Dilemma is a purely numerical puzzle, very neatly constructed
and capable of solution without Mathematica or other online programming aids (though AI is useful
in narrowing down searches). Oyler is to be congratulated for his concise clues!
As ever, making headway and reaching the goal of 2 full grids, each with 2 instances
of every digit from 0-9, relies on finding the unique path through the clues.

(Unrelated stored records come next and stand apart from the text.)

-- ==== Sys2Proof/Laws/State.lean ====
section
/-!
SUPPORT. One lemma per field per update of the state, each true by definition, so that no proof unfolds a record update.
-/
namespace Sys2Proof.Machine

/-! ## `setSplit` -/

@[simp] theorem State.setSplit_clock (s : State) (p : Split) : (s.setSplit p).clock = s.clock := rfl
@[simp] theorem State.setSplit_time19 (s : State) (p : Split) : (s.setSplit p).time19 = s.time19 := rfl
@[simp] theorem State.setSplit_wall (s : State) (p : Split) : (s.setSplit p).wall = s.wall := rfl
@[simp] theorem State.setSplit_unitsPerCycle (s : State) (p : Split) : (s.setSplit p).unitsPerCycle = s.unitsPerCycle := rfl
@[simp] theorem State.setSplit_tick (s : State) (p : Split) : (s.setSplit p).tick = s.tick := rfl
@[simp] theorem State.setSplit_nextId (s : State) (p : Split) : (s.setSplit p).nextId = s.nextId := rfl
@[simp] theorem State.setSplit_inputs (s : State) (p : Split) : (s.setSplit p).inputs = s.inputs := rfl
@[simp] theorem State.setSplit_active (s : State) (p : Split) : (s.setSplit p).active = s.active := rfl
@[simp] theorem State.setSplit_issue (s : State) (p : Split) : (s.setSplit p).issue = s.issue := rfl
@[simp] theorem State.setSplit_warp (s : State) (p : Split) : (s.setSplit p).warp = s.warp.setSplit s.issue.sp p := rfl
@[simp] theorem State.setSplit_blk (s : State) (p : Split) : (s.setSplit p).blk = s.blk := rfl
@[simp] theorem State.setSplit_core (s : State) (p : Split) : (s.setSplit p).core = s.core := rfl
@[simp] theorem State.setSplit_ctx (s : State) (p : Split) : (s.setSplit p).ctx = s.ctx := rfl
@[simp] theorem State.setSplit_warps (s : State) (p : Split) : (s.setSplit p).warps = s.warps := rfl
@[simp] theorem State.setSplit_blks (s : State) (p : Split) : (s.setSplit p).blks = s.blks := rfl
@[simp] theorem State.setSplit_cores (s : State) (p : Split) : (s.setSplit p).cores = s.cores := rfl
@[simp] theorem State.setSplit_ctxs (s : State) (p : Split) : (s.setSplit p).ctxs = s.ctxs := rfl
@[simp] theorem State.setSplit_cbars (s : State) (p : Split) : (s.setSplit p).cbars = s.cbars := rfl
@[simp] theorem State.setSplit_mem (s : State) (p : Split) : (s.setSplit p).mem = s.mem := rfl
@[simp] theorem State.setSplit_fwmem (s : State) (p : Split) : (s.setSplit p).fwmem = s.fwmem := rfl
@[simp] theorem State.setSplit_poison (s : State) (p : Split) : (s.setSplit p).poison = s.poison := rfl
@[simp] theorem State.setSplit_lineKey (s : State) (p : Split) : (s.setSplit p).lineKey = s.lineKey := rfl
@[simp] theorem State.setSplit_cellar (s : State) (p : Split) : (s.setSplit p).cellar = s.cellar := rfl
@[simp] theorem State.setSplit_clines (s : State) (p : Split) : (s.setSplit p).clines = s.clines := rfl
@[simp] theorem State.setSplit_queues (s : State) (p : Split) : (s.setSplit p).queues = s.queues := rfl
@[simp] theorem State.setSplit_launches (s : State) (p : Split) : (s.setSplit p).launches = s.launches := rfl
@[simp] theorem State.setSplit_saved (s : State) (p : Split) : (s.setSplit p).saved = s.saved := rfl
@[simp] theorem State.setSplit_directory (s : State) (p : Split) : (s.setSplit p).directory = s.directory := rfl
@[simp] theorem State.setSplit_names (s : State) (p : Split) : (s.setSplit p).names = s.names := rfl
@[simp] theorem State.setSplit_sends (s : State) (p : Split) : (s.setSplit p).sends = s.sends := rfl
@[simp] theorem State.setSplit_bounces (s : State) (p : Split) : (s.setSplit p).bounces = s.bounces := rfl
@[simp] theorem State.setSplit_wtab (s : State) (p : Split) : (s.setSplit p).wtab = s.wtab := rfl
@[simp] theorem State.setSplit_hostq (s : State) (p : Split) : (s.setSplit p).hostq = s.hostq := rfl
@[simp] theorem State.setSplit_ops (s : State) (p : Split) : (s.setSplit p).ops = s.ops := rfl
@[simp] theorem State.setSplit_streams (s : State) (p : Split) : (s.setSplit p).streams = s.streams := rfl
@[simp] theorem State.setSplit_sops (s : State) (p : Split) : (s.setSplit p).sops = s.sops := rfl
@[simp] theorem State.setSplit_fu (s : State) (p : Split) : (s.setSplit p).fu = s.fu := rfl
@[simp] theorem State.setSplit_fab (s : State) (p : Split) : (s.setSplit p).fab = s.fab := rfl
@[simp] theorem State.setSplit_ck (s : State) (p : Split) : (s.setSplit p).ck = s.ck := rfl
@[simp] theorem State.setSplit_tlb (s : State) (p : Split) : (s.setSplit p).tlb = s.tlb := rfl
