-- ==== Sys2Proof/Tests/Slice0.lean ====
section
/-!
SUPPORT. Tests of the model: words written out from the encodings of 03_encoding.md and the chapters, ill-formed terms, one
step of the words, and for each statement concrete states and operands that meet its hypotheses.
-/
set_option maxRecDepth 20000

namespace Sys2Proof.Machine

/-! ## Helpers -/

/-- A state with lanes `m` active, and with a register, a level or a prefix set. -/
def State.lanes (s : State) (m : Word) : State := s.setSplit { s.split with mask := m }
def State.sreg (s : State) (n : Nat) (v : Word) : State := { s with warp := { s.warp with sregs := s.warp.sregs.setIfInBounds n v } }
def State.vreg (s : State) (n : Nat) (v : Word) : State := { s with warp := { s.warp with vfix := s.warp.vfix.setIfInBounds n (splat v) } }
def State.ramp (s : State) (n k : Nat) : State :=
  { s with warp := { s.warp with vfix := s.warp.vfix.setIfInBounds n (Vector.ofFn fun l => BitVec.ofNat 32 (k * l.val)) } }
def State.lev (s : State) (l : Level) : State := { s with warp := { s.warp with level := l } }
def State.pre (s : State) (p : Pfx) : State := { s with issue := { s.issue with pfx := some p } }

end Sys2Proof.Machine

namespace Sys2Proof.Tests
open Sys2Proof.Machine

/-- What a step or a word answers, looked at by `f`; a stop answers false. -/
def after (o : Host.Outcome State Fault Refusal) (f : State → Bool) : Bool :=
  match o with
  | .next t => f t
  | _ => false

/-- The machine of `withFetchWord` at a word, with its warp loaded. -/
def at_ (w : Nat) : State :=
  { (State.reset.withFetchWord 32 w).load ⟨0, 0, 0⟩ 0 0 0 with issue := { Issue.none with pkt := 0x3000, next := 1 } }

/-- The warp's registers once every result in flight is written. -/
def fin (t : State) : Warp := t.warp.settleAll
def u (t : State) (n : Nat) : Word := (fin t).readU n
def v (t : State) (n l : Nat) : Word := (((fin t).readV n)[l]?).getD 0

/-! ## Decoding

Each word is written out from its encoding; the tables of worked words of the spec's chapters give most of them. -/

/-- R46, R55 (03_encoding.md). -/
theorem test_decode_packet : decodeWord 0x8F140000#32 = .ok (.pfx 2 1 0 0 0 0) ∧ headerOf 0x8F140000#32 = ⟨true, 0⟩ ∧
    decodeWord 0x84545405#32 = .ok (.vaddi 20 21 5) ∧ decodeWord 0xB083000C#32 = .ok (.saddi 6 12) ∧ headerOf 0xB083000C#32 = ⟨true, 3⟩ := by and_intros <;> rfl

/-- R77, R78, R75, R79: the uniform majors. -/
theorem test_decode_uniform : decodeWord 0x00C52468#32 = .ok (.smovi 10 0x2468) ∧ decodeWord 0x01055678#32 = .ok (.smovh 10 0x5678) ∧
    decodeWord 0x015B2C60#32 = .ok (.scmp 3 6 44 48 0) ∧ decodeWord 0x00471F3C#32 = .ok (.ssel 14 31 0 4) ∧
    decodeWord 0x01940A80#32 = .ok (.srdD 40 0x0A) := by and_intros <;> rfl

/-- R86, R93, R101, R104: the vector majors. -/
theorem test_decode_vector : decodeWord 0x04D85166#32 = .ok (.vacsH2 24 20 22) ∧ decodeWord 0x8F02BC00#32 = .ok (.pfx 0 0 5 30 0 0) ∧
    decodeWord 0x071454C0#32 = .ok (.vcvt 20 21 3 0 0) ∧ decodeWord 0x081F81E0#32 = .ok (.vshflIdx 31 32 30) ∧
    decodeWord 0x08DE5150#32 = .ok (.vrdl 30 20 42) := by and_intros <;> rfl

/-- R108 to R125: the memory majors. -/
theorem test_decode_memory : decodeWord 0x09181286#32 = .ok (.vld 24 4 2 2 0 6) ∧ decodeWord 0x09AC0006#32 = .ok (.sld 44 0 0 0 0 6) ∧
    decodeWord 0x098A20D1#32 = .ok (.sld 10 8 0 3 1 1) ∧ decodeWord 0x09DE1880#32 = .ok (.sst 30 6 0 2 0 0) ∧
    decodeWord 0x0A111082#32 = .ok (.vgld 17 4 0 2 0 2) ∧ decodeWord 0x8F002C00#32 = .ok (.pfx 0 0 0 22 0 0) ∧
    decodeWord 0x0A941010#32 = .ok (.vatom 20 4 0 0 4 0) ∧ decodeWord 0x0ADF5978#32 = .ok (.cfaddo 31 22 60) ∧
    decodeWord 0x8B50000A#32 = .ok (.accrd 16 0 5) := by and_intros <;> rfl

/-- R127 to R140: control flow. -/
theorem test_decode_flow : decodeWord 0x02000021#32 = .ok (.bra 0 33) ∧ decodeWord 0x02900005#32 = .ok (.call 2 5) ∧
    decodeWord 0x02C07100#32 = .ok (.calli 28 2) ∧ decodeWord 0x02C60002#32 = .ok (.leave 2) ∧ decodeWord 0x02C10000#32 = .ok .ret ∧
    decodeWord 0x02C20000#32 = .ok .exit ∧ decodeWord 0x02C30000#32 = .ok .region ∧ decodeWord 0x03026001#32 = .ok (.bsync 3 1) ∧
    decodeWord 0x03400000#32 = .ok (.waitc 0 0) := by and_intros <;> rfl

/-- R151 to R193: command words. -/
theorem test_decode_commands : decodeWord 0x0C060200#32 = .ok (.cpy 12 0 1 0) ∧ decodeWord 0x0C100800#32 = .ok (.cpyo 32) ∧
    decodeWord 0x0C4C0000#32 = .ok (.oclaim 24) ∧ decodeWord 0x0C840000#32 = .ok (.nsig 8 0) ∧ decodeWord 0x0C8C2000#32 = .ok (.njoin 24) ∧
    decodeWord 0x0C882800#32 = .ok (.nwait 16 0) ∧ decodeWord 0x0D0C1800#32 = .ok (.swin 24) ∧ decodeWord 0x0D0C0280#32 = .ok (.srec 24 20) ∧
    decodeWord 0x0D0C0800#32 = .ok (.swm 24) ∧ decodeWord 0x0E000007#32 = .ok (.trap 7) := by and_intros <;> rfl

/-- R195 to R203: firmware words. -/
theorem test_decode_firmware : decodeWord 0x0E400000#32 = .ok .rte ∧ decodeWord 0x0E410000#32 = .ok .hbcast ∧
    decodeWord 0x0E422818#32 = .ok (.drain 20 6) ∧ decodeWord 0x0E432CB2#32 = .ok (.wsnap 22 44 2) ∧ decodeWord 0x0E441000#32 = .ok (.accspl 4 0) ∧
    decodeWord 0x0E851100#32 = .ok (.psrd 10 0x11) ∧ decodeWord 0x0E870C01#32 = .ok (.pswr 0x0E 12) ∧
    decodeWord 0x0E892481#32 = .ok (.pswrD 0x12 36) := by and_intros <;> rfl

/-- R59, R167: matrix words (07_ref_engines_system.md, 18_program_timeslice.md). -/
theorem test_decode_matrix : decodeMatrix 0x0C000000#32 = .ok (.mzero 0 0) ∧ decodeMatrix 0x1C800003#32 = .ok (.mset 1 3) ∧
    decodeMatrix 0x18000000#32 = .ok (.mbarw 0) ∧ decodeMatrix 0x08000001#32 = .ok (.mmact 0 0 1) ∧ decodeMatrix 0x04000001#32 = .ok (.mmac 0 0 1) ∧
    decodeMatrix 0x14000001#32 = .ok (.mbara 1) ∧ decodeMatrix 0x20800000#32 = .ok (.mdec 1) ∧ decodeMatrix 0x24FFFFF0#32 = .ok (.mbnz 1 0x7FFFF0) ∧
    decodeMatrix 0x30000000#32 = .ok .mend := by and_intros <;> rfl

/-- R58, R60: words that no instruction owns. -/
theorem test_decode_refused : (decodeWord 0x0F000001#32).toOption = none ∧ (decodeWord 0x00200000#32).toOption = none ∧
    (decodeMatrix 0xFC000000#32).toOption = none ∧ (decodeMatrix 0x0C000001#32).toOption = none ∧ decodeTableWord 32 0x02C20000 = some .exit := by decide
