-- ==== Sys2Proof/Machine/Timing.lean ====
section
/-! DEFINITION. The time-domain view of a trace (spec/43_pin_driver.md R103): a function of the trace, used by no
step. -/

namespace Sys2Proof.Machine

/-- The time and the level of each `Wr` event of a transmission whose first one is written at time `t` (R103). -/
def writeTimes (t : Nat) : List Event → List (Nat × Level)
  | [] => []
  | .wr l d :: es => (t, l) :: writeTimes (t + d.toNat) es
  | .cfgOut :: es => writeTimes t es
  | .cfgIn :: es => writeTimes t es

/-- The time at which the response of the transmission is issued, when its first `Wr` is written at time `t` (R103). -/
def endTime (t : Nat) : List Event → Nat
  | [] => t
  | .wr _ d :: es => endTime (t + d.toNat) es
  | .cfgOut :: es => endTime t es
  | .cfgIn :: es => endTime t es

/-- The pin level at time `u`, from the writes `(time, level)` in order; `l` is the level before the first (R103). -/
def levelAt (u : Nat) (l : Option Level) : List (Nat × Level) → Option Level
  | [] => l
  | (t, l') :: ws => if t ≤ u then levelAt u (some l') ws else l

end Sys2Proof.Machine
end

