/-! ### configureAsOutput -/

@[simp] theorem configureAsOutput_params (s : State) : (configureAsOutput s).params = s.params := rfl
@[simp] theorem configureAsOutput_en (s : State) : (configureAsOutput s).en = s.en := rfl
@[simp] theorem configureAsOutput_proto (s : State) : (configureAsOutput s).proto = s.proto := rfl
@[simp] theorem configureAsOutput_plenv (s : State) : (configureAsOutput s).plenv = s.plenv := rfl
@[simp] theorem configureAsOutput_plen (s : State) : (configureAsOutput s).plen = s.plen := rfl
@[simp] theorem configureAsOutput_repeatReg (s : State) : (configureAsOutput s).repeatReg = s.repeatReg := rfl
@[simp] theorem configureAsOutput_codelen (s : State) : (configureAsOutput s).codelen = s.codelen := rfl
@[simp] theorem configureAsOutput_busy (s : State) : (configureAsOutput s).busy = s.busy := rfl
@[simp] theorem configureAsOutput_nc (s : State) : (configureAsOutput s).nc = s.nc := rfl
@[simp] theorem configureAsOutput_codebuf (s : State) : (configureAsOutput s).codebuf = s.codebuf := rfl
@[simp] theorem configureAsOutput_seq (s : State) : (configureAsOutput s).seq = s.seq := rfl
@[simp] theorem configureAsOutput_cnt (s : State) : (configureAsOutput s).cnt = s.cnt := rfl
@[simp] theorem configureAsOutput_pinOe (s : State) : (configureAsOutput s).pinOe = true := rfl
@[simp] theorem configureAsOutput_pinOut (s : State) : (configureAsOutput s).pinOut = s.pinOut := rfl
@[simp] theorem configureAsOutput_pinWr (s : State) : (configureAsOutput s).pinWr = s.pinWr := rfl
@[simp] theorem configureAsOutput_rsp (s : State) : (configureAsOutput s).rsp = s.rsp := rfl
@[simp] theorem configureAsOutput_cmdIn (s : State) : (configureAsOutput s).cmdIn = s.cmdIn := rfl
@[simp] theorem configureAsOutput_rstIn (s : State) : (configureAsOutput s).rstIn = s.rstIn := rfl
@[simp] theorem configureAsOutput_activity (s : State) : (configureAsOutput s).activity = s.activity := rfl
@[simp] theorem configureAsOutput_stage (s : State) : (configureAsOutput s).stage = s.stage := rfl
@[simp] theorem configureAsOutput_trace (s : State) : (configureAsOutput s).trace = s.trace ++ [.cfgOut] := rfl
@[simp] theorem configureAsOutput_responses (s : State) : (configureAsOutput s).responses = s.responses := rfl
@[simp] theorem configureAsOutput_ticks (s : State) : (configureAsOutput s).ticks = s.ticks := rfl
@[simp] theorem configureAsOutput_freeIdx (s : State) : (configureAsOutput s).freeIdx = s.freeIdx := rfl

/-! ### configureAsInput -/

@[simp] theorem configureAsInput_params (s : State) : (configureAsInput s).params = s.params := rfl
@[simp] theorem configureAsInput_en (s : State) : (configureAsInput s).en = s.en := rfl
@[simp] theorem configureAsInput_proto (s : State) : (configureAsInput s).proto = s.proto := rfl
@[simp] theorem configureAsInput_plenv (s : State) : (configureAsInput s).plenv = s.plenv := rfl
@[simp] theorem configureAsInput_plen (s : State) : (configureAsInput s).plen = s.plen := rfl
@[simp] theorem configureAsInput_repeatReg (s : State) : (configureAsInput s).repeatReg = s.repeatReg := rfl
@[simp] theorem configureAsInput_codelen (s : State) : (configureAsInput s).codelen = s.codelen := rfl
@[simp] theorem configureAsInput_busy (s : State) : (configureAsInput s).busy = s.busy := rfl
@[simp] theorem configureAsInput_nc (s : State) : (configureAsInput s).nc = s.nc := rfl
@[simp] theorem configureAsInput_codebuf (s : State) : (configureAsInput s).codebuf = s.codebuf := rfl
@[simp] theorem configureAsInput_seq (s : State) : (configureAsInput s).seq = s.seq := rfl
@[simp] theorem configureAsInput_cnt (s : State) : (configureAsInput s).cnt = s.cnt := rfl
@[simp] theorem configureAsInput_pinOe (s : State) : (configureAsInput s).pinOe = false := rfl
@[simp] theorem configureAsInput_pinOut (s : State) : (configureAsInput s).pinOut = false := rfl
@[simp] theorem configureAsInput_pinWr (s : State) : (configureAsInput s).pinWr = s.pinWr := rfl
@[simp] theorem configureAsInput_rsp (s : State) : (configureAsInput s).rsp = s.rsp := rfl
@[simp] theorem configureAsInput_cmdIn (s : State) : (configureAsInput s).cmdIn = s.cmdIn := rfl
@[simp] theorem configureAsInput_rstIn (s : State) : (configureAsInput s).rstIn = s.rstIn := rfl
@[simp] theorem configureAsInput_activity (s : State) : (configureAsInput s).activity = s.activity := rfl
@[simp] theorem configureAsInput_stage (s : State) : (configureAsInput s).stage = s.stage := rfl
@[simp] theorem configureAsInput_trace (s : State) : (configureAsInput s).trace = s.trace ++ [.cfgIn] := rfl
@[simp] theorem configureAsInput_responses (s : State) : (configureAsInput s).responses = s.responses := rfl
@[simp] theorem configureAsInput_ticks (s : State) : (configureAsInput s).ticks = s.ticks := rfl
@[simp] theorem configureAsInput_freeIdx (s : State) : (configureAsInput s).freeIdx = s.freeIdx := rfl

I won’t bore the reader with the numerous wrong turns, dead ends and careless
mistakes that abounded in my handcrafted workings. Instead I will set out the path
which led me to the solution.
NB: some squares can act as both last digits and intermediate digits, such as the last
digit of 5 across which is also an intermediate digit of 3 down. After shading the
squares containing the last digits (whether or not they were also intermediate digits),
I observed that in each grid there are 10 grey squares and 10 white squares, and
made the assumption that a square containing a last digit always counts as a last
digit, irrespective of any other role that digit might play.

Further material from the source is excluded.